Whenever a line below holds the word "storeSensor", count it; please give only the final number.
═════ THE DATA ═════
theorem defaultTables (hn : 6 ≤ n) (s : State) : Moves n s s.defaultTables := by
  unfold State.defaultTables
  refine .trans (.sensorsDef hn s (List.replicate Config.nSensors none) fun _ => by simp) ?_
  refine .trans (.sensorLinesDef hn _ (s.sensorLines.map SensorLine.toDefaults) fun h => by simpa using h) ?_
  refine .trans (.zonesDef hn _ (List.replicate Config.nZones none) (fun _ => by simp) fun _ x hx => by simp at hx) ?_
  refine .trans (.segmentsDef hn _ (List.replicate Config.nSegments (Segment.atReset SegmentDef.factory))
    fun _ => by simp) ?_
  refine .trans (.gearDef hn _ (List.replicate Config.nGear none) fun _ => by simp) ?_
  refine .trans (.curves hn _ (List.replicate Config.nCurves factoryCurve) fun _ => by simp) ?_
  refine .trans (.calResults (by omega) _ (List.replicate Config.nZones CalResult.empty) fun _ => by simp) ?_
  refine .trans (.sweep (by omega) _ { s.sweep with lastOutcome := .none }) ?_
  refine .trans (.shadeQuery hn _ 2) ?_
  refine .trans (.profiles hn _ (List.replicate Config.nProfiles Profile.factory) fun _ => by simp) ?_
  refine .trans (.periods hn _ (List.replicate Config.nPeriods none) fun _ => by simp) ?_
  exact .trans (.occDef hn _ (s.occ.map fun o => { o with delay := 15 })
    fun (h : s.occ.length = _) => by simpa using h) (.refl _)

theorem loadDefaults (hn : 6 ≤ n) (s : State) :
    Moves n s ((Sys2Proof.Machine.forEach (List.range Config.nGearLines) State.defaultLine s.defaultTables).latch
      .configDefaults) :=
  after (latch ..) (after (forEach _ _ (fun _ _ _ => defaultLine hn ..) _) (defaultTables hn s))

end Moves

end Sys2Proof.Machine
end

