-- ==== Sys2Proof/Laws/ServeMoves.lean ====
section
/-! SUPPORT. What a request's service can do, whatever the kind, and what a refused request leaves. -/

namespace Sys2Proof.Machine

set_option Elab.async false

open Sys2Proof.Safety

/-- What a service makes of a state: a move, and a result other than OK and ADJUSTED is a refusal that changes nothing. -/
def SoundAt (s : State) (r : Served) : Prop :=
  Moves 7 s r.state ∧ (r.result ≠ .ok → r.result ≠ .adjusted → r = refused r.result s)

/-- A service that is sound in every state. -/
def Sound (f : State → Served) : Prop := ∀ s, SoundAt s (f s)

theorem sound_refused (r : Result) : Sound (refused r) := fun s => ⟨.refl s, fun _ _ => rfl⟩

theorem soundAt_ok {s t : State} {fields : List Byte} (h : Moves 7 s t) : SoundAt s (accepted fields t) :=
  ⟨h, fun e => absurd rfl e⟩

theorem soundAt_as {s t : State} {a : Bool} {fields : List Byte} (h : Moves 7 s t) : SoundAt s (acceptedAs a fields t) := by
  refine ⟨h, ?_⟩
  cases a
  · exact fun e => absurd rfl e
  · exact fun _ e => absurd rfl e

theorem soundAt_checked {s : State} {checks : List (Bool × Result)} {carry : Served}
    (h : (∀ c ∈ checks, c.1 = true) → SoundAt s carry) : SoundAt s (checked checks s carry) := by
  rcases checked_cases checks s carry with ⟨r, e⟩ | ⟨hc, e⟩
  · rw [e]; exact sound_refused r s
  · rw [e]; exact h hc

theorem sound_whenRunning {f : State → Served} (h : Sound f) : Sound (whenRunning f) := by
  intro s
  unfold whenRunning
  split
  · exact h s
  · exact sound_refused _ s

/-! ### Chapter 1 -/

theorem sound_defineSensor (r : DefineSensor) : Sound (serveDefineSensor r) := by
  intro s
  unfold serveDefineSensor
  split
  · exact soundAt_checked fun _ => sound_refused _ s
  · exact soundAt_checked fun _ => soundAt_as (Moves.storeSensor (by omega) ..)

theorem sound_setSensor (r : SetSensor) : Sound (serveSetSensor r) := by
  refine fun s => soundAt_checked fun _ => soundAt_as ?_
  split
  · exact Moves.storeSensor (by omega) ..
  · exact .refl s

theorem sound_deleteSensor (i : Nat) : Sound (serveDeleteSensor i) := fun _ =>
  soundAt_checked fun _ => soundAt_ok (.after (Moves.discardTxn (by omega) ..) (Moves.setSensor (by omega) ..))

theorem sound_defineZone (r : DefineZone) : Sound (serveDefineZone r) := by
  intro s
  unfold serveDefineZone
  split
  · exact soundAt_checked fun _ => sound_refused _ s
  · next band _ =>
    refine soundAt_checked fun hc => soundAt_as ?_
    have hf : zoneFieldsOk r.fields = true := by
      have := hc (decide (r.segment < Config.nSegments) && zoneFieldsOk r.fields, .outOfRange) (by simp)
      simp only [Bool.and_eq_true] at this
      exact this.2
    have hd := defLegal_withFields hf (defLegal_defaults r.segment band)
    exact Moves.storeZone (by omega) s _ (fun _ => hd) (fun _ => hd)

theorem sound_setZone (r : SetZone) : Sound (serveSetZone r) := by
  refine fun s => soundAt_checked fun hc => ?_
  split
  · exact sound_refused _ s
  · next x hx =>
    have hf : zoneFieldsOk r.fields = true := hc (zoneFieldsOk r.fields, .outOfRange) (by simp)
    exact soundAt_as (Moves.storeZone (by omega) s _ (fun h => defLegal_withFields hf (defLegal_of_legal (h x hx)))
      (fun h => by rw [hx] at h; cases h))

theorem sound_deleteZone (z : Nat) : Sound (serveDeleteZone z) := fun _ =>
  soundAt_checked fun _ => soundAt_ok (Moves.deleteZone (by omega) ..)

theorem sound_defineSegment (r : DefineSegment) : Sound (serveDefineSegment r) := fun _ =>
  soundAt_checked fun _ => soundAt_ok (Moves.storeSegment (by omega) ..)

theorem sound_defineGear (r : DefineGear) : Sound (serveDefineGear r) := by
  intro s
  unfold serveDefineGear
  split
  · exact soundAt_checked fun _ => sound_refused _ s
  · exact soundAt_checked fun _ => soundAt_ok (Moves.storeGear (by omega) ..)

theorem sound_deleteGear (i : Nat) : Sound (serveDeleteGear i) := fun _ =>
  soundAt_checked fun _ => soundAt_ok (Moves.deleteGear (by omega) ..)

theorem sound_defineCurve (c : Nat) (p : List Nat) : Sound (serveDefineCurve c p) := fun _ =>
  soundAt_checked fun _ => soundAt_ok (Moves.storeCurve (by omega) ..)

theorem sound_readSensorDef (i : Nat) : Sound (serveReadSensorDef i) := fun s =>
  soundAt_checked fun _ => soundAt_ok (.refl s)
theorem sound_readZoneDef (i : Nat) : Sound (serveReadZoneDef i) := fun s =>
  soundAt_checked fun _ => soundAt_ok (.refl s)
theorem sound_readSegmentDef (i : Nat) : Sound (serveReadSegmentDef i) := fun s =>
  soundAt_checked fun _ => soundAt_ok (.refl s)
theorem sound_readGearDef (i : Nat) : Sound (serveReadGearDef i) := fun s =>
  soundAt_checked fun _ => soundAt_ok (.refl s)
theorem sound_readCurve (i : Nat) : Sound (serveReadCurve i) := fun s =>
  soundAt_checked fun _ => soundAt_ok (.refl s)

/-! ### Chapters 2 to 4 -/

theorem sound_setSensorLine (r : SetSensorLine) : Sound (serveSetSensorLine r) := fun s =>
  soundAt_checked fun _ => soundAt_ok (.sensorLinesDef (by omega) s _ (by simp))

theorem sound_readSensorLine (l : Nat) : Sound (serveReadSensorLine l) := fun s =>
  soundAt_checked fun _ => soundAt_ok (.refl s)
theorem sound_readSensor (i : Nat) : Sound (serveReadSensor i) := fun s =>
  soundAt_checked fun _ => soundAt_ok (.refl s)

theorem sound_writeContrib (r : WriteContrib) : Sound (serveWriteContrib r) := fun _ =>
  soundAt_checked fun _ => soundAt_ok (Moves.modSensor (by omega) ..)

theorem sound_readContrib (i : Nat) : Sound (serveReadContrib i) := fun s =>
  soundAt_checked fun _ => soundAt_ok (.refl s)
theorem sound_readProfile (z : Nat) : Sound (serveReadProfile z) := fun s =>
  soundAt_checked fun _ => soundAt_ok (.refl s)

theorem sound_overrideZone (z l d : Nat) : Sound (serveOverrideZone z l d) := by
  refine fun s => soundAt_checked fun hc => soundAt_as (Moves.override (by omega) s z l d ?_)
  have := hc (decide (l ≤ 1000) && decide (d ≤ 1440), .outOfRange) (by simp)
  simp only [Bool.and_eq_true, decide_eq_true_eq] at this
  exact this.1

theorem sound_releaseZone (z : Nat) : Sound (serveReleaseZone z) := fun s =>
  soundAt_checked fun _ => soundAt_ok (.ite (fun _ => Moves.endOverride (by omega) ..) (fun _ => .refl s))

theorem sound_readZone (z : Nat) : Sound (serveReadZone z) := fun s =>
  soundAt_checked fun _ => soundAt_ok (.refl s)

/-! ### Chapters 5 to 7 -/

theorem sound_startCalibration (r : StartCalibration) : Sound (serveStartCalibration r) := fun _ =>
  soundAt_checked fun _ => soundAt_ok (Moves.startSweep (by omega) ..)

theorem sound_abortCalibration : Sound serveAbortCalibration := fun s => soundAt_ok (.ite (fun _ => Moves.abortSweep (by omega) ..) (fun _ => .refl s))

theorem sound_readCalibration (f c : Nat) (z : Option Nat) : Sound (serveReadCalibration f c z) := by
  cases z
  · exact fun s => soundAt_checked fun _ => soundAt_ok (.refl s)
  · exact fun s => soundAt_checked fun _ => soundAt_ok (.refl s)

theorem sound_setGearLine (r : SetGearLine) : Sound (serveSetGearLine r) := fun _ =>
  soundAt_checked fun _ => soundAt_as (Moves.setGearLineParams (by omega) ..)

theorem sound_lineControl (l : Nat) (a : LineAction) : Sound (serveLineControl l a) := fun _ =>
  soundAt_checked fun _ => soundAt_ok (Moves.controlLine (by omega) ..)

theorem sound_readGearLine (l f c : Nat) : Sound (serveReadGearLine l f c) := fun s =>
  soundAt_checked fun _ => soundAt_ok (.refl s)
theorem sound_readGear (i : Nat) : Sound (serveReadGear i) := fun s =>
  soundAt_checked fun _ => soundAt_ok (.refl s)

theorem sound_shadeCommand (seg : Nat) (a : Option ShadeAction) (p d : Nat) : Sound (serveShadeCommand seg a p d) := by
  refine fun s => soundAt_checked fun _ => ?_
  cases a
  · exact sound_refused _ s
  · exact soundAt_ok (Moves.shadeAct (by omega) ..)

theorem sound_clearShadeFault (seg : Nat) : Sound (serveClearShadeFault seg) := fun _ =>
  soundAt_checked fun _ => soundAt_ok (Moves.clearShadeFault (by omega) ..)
═════
## RESPONSE FOR THIS EXERCISE
2